Your instructions: The lines wanted are those in the data below that include "coreOf".

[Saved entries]
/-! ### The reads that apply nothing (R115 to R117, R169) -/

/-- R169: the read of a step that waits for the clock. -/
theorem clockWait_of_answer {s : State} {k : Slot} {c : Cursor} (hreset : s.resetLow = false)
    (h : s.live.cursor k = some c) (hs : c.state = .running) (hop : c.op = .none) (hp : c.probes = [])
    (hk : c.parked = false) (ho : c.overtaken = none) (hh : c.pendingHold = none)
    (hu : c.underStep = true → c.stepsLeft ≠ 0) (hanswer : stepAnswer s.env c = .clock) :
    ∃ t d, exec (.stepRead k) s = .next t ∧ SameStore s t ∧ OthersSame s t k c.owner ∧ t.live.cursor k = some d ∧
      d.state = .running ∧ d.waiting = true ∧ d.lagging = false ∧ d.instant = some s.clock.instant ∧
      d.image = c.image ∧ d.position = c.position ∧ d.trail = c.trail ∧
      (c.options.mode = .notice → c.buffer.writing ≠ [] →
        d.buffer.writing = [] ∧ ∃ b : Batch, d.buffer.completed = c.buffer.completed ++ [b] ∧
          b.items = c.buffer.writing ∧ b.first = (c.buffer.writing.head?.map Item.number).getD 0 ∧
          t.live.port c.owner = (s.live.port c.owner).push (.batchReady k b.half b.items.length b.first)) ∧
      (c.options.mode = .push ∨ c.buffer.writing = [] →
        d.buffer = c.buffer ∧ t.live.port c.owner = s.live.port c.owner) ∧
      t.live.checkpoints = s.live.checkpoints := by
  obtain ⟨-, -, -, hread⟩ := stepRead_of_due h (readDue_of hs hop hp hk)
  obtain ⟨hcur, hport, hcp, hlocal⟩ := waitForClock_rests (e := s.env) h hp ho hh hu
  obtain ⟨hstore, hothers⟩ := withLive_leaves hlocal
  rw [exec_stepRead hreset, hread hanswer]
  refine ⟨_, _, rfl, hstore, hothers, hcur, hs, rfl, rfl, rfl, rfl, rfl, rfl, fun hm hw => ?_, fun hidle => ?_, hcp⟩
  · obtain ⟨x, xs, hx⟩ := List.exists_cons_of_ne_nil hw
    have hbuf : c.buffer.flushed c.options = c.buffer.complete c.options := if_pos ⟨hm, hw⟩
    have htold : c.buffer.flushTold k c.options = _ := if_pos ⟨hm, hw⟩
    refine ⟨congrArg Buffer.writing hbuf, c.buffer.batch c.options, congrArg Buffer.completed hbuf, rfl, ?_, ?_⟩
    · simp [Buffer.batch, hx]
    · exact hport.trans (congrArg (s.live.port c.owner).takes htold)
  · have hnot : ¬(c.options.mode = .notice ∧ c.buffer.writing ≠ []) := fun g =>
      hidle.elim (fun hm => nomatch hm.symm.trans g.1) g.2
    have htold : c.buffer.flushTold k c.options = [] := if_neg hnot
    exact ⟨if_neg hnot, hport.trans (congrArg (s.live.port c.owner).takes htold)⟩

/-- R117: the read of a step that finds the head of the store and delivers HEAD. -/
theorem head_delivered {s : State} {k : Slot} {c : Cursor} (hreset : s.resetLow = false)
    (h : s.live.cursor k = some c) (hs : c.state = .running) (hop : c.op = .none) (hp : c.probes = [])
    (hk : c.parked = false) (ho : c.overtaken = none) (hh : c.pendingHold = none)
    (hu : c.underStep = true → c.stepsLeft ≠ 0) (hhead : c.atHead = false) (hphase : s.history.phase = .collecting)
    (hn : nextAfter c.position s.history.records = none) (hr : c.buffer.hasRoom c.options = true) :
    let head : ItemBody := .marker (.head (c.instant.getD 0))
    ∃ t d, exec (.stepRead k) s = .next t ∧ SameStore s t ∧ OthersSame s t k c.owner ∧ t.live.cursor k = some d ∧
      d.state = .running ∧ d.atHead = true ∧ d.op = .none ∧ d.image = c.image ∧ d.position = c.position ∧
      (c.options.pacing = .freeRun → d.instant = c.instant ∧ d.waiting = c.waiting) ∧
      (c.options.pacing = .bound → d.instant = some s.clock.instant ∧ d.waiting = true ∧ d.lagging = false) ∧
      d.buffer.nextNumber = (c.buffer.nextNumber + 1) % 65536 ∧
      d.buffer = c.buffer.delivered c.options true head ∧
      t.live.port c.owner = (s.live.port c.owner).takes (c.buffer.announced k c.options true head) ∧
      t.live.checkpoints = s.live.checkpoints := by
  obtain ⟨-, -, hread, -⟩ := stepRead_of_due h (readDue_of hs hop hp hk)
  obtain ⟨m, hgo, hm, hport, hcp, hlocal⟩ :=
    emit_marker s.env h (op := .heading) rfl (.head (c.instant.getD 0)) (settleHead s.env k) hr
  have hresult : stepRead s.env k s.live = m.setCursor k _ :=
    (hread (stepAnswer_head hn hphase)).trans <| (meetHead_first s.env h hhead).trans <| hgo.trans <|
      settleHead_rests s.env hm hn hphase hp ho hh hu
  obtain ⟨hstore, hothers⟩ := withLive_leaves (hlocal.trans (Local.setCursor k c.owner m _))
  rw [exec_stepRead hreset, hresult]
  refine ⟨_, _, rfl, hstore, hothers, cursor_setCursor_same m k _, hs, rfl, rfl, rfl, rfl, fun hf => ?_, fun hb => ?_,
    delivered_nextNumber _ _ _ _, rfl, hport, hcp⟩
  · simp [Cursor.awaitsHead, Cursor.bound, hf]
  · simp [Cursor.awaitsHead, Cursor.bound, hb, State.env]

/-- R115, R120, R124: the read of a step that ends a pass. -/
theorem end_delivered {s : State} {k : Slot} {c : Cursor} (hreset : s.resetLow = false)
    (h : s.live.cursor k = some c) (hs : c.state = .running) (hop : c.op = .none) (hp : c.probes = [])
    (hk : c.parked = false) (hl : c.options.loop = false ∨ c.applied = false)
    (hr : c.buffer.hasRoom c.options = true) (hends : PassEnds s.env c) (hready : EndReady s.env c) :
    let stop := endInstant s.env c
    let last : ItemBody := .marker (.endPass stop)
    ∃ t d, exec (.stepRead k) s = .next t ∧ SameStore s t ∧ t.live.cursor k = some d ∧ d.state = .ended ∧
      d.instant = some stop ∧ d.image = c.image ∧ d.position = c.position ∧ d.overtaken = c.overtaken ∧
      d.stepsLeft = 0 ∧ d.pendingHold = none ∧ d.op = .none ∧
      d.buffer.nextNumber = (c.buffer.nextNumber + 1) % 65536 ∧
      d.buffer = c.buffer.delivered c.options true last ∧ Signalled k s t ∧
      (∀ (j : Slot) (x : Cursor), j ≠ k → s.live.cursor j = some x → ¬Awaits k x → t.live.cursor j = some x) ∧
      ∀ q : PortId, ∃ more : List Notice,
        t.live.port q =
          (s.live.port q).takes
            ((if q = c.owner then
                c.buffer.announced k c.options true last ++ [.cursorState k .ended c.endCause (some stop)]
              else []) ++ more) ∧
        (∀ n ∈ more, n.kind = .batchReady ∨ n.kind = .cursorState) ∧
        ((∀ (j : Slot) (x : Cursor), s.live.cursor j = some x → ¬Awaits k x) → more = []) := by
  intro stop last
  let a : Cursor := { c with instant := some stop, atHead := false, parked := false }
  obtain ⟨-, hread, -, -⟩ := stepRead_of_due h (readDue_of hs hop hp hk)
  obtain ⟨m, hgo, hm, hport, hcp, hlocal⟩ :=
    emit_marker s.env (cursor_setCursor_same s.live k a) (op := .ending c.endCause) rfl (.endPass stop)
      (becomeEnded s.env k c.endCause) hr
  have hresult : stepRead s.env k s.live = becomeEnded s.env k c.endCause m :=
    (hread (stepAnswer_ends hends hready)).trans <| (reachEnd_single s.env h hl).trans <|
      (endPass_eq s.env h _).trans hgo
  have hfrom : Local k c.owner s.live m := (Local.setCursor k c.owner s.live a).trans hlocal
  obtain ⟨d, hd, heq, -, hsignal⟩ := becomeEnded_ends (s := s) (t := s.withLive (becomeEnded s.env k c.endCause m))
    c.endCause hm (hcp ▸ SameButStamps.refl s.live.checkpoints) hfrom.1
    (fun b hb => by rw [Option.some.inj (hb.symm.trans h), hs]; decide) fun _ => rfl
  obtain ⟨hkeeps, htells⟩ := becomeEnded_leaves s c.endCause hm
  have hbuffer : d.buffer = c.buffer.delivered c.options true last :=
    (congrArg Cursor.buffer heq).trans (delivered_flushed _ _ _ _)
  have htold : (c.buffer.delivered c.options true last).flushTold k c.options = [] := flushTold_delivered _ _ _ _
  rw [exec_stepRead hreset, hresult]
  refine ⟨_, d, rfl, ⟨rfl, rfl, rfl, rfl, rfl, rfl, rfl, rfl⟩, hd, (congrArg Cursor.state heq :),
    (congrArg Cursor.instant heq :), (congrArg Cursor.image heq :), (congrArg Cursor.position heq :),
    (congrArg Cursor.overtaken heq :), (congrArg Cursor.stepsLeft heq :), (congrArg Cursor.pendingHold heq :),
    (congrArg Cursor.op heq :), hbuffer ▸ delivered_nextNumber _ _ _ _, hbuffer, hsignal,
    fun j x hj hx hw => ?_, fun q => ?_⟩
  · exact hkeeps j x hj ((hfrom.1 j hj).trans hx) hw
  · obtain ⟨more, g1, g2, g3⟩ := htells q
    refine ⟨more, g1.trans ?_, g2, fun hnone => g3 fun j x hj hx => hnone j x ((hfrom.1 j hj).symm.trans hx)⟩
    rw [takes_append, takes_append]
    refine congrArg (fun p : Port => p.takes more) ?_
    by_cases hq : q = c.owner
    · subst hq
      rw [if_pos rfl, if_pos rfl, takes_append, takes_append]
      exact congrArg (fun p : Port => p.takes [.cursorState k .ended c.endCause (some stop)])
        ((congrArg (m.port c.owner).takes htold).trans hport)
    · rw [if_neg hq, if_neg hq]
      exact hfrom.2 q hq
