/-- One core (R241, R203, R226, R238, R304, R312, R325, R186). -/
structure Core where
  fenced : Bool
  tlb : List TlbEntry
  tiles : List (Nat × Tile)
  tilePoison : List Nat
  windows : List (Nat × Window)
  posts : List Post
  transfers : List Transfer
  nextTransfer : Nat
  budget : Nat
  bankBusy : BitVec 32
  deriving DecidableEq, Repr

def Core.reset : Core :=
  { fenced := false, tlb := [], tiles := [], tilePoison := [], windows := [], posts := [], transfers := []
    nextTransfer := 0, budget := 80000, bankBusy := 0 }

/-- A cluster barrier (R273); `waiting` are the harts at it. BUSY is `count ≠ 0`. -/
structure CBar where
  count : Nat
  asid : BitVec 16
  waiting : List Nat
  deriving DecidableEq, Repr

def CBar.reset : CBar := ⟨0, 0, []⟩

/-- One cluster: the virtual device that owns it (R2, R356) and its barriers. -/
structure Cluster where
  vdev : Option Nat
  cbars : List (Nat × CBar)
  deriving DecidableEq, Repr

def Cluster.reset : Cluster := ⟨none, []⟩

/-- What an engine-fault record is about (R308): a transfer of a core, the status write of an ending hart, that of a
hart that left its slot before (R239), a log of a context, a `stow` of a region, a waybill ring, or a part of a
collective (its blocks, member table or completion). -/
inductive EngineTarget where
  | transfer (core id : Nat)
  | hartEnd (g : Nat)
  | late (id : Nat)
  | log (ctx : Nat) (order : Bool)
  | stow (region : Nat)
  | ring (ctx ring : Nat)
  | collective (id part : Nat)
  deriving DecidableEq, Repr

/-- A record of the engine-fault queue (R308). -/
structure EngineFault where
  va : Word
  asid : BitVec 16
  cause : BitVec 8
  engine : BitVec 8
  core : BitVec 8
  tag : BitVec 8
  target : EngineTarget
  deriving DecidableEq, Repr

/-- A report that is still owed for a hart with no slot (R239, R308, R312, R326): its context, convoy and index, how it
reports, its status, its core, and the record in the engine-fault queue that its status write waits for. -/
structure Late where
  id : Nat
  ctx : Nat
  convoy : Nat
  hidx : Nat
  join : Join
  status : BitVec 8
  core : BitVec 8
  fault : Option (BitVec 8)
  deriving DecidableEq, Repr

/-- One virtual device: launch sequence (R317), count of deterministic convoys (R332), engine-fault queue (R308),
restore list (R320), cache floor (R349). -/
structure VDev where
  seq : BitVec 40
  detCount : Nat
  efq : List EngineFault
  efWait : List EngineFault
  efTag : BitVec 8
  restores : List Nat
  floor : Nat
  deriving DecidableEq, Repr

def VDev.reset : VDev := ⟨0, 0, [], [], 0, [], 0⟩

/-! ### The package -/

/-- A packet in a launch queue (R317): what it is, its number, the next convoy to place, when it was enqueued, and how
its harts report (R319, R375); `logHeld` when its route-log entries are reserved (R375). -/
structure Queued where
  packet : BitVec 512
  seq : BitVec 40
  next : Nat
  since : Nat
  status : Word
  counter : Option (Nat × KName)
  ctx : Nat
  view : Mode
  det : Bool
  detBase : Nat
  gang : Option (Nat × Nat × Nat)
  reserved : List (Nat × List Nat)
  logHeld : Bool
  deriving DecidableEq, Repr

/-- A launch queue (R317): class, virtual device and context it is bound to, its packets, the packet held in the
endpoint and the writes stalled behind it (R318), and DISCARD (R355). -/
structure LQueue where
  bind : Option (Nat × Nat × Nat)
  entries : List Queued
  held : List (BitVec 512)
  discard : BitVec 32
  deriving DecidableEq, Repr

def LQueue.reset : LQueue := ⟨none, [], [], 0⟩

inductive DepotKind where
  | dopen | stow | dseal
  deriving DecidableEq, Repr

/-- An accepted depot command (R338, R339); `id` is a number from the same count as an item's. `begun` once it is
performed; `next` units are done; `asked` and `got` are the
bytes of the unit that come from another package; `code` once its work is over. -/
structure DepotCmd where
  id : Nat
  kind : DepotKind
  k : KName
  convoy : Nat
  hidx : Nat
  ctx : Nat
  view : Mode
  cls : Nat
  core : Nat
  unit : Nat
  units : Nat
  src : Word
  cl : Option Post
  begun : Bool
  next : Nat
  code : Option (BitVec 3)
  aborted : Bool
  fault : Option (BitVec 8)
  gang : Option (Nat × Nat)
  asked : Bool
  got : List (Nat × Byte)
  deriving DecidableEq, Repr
---
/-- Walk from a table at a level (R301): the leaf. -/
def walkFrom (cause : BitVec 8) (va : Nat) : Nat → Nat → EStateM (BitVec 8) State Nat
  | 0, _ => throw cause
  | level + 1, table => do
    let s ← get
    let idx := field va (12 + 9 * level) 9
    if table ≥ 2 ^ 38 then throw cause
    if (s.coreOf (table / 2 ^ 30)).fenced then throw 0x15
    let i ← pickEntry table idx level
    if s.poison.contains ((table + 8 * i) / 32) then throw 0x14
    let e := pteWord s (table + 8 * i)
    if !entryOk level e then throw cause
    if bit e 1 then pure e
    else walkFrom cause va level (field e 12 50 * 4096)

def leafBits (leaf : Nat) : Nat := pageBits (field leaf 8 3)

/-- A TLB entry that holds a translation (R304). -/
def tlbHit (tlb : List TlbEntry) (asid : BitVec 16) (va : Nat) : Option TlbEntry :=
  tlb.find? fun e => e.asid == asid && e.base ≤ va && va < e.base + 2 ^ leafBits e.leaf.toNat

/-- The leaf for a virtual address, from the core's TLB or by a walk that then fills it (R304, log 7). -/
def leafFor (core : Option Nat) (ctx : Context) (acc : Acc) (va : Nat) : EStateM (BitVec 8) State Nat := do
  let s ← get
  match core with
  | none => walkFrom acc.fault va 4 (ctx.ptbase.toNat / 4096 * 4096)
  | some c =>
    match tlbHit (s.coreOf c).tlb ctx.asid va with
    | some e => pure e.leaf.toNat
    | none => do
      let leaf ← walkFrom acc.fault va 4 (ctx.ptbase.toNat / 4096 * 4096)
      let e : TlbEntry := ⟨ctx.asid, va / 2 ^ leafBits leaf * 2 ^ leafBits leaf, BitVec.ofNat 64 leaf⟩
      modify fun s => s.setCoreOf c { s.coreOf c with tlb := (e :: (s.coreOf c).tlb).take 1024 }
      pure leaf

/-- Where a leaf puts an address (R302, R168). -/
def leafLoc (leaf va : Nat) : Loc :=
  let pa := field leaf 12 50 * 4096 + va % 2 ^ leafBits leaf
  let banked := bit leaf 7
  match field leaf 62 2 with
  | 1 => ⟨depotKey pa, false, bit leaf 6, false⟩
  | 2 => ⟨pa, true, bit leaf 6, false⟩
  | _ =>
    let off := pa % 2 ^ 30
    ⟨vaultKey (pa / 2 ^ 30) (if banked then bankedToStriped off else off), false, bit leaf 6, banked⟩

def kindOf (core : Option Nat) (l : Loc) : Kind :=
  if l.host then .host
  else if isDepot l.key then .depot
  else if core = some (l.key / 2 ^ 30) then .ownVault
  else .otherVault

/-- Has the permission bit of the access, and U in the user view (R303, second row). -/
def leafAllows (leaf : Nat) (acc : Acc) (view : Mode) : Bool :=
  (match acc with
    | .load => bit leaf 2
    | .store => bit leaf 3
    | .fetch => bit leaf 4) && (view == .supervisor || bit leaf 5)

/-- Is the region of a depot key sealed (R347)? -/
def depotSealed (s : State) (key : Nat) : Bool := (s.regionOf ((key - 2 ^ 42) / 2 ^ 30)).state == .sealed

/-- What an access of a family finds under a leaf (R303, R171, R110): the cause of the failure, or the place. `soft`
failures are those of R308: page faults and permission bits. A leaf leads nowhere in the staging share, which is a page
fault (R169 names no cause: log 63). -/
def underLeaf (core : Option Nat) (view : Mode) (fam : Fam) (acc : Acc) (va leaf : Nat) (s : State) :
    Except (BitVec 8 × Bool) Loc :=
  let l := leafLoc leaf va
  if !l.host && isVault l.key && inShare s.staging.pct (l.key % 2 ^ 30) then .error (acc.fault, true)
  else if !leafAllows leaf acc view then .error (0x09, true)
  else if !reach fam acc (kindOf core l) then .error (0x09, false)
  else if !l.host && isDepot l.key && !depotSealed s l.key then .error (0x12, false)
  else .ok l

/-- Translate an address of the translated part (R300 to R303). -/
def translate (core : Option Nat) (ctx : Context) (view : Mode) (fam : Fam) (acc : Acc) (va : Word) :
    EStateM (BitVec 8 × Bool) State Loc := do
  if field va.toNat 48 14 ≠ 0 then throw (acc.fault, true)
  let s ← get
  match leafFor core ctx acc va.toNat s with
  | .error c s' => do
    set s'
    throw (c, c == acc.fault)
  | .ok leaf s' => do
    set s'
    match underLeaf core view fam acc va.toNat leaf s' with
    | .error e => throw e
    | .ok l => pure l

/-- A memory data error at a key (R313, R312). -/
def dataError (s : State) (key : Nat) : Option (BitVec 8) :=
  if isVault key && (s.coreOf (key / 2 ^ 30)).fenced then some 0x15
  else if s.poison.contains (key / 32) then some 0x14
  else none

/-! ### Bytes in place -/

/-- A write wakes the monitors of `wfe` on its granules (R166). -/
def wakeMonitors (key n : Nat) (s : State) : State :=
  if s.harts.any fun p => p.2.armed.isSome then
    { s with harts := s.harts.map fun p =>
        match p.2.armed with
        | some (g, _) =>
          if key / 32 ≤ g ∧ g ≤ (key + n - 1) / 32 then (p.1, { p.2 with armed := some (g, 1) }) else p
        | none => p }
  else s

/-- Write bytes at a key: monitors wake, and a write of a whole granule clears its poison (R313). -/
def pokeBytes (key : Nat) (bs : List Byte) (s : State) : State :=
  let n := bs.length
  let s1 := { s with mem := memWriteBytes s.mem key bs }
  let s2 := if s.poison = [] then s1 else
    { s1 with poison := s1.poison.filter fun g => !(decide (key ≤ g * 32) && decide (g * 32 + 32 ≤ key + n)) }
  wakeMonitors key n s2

Exercise solution:
    if (s.coreOf (table / 2 ^ 30)).fenced then throw 0x15
    match tlbHit (s.coreOf c).tlb ctx.asid va with
      modify fun s => s.setCoreOf c { s.coreOf c with tlb := (e :: (s.coreOf c).tlb).take 1024 }
  if isVault key && (s.coreOf (key / 2 ^ 30)).fenced then some 0x15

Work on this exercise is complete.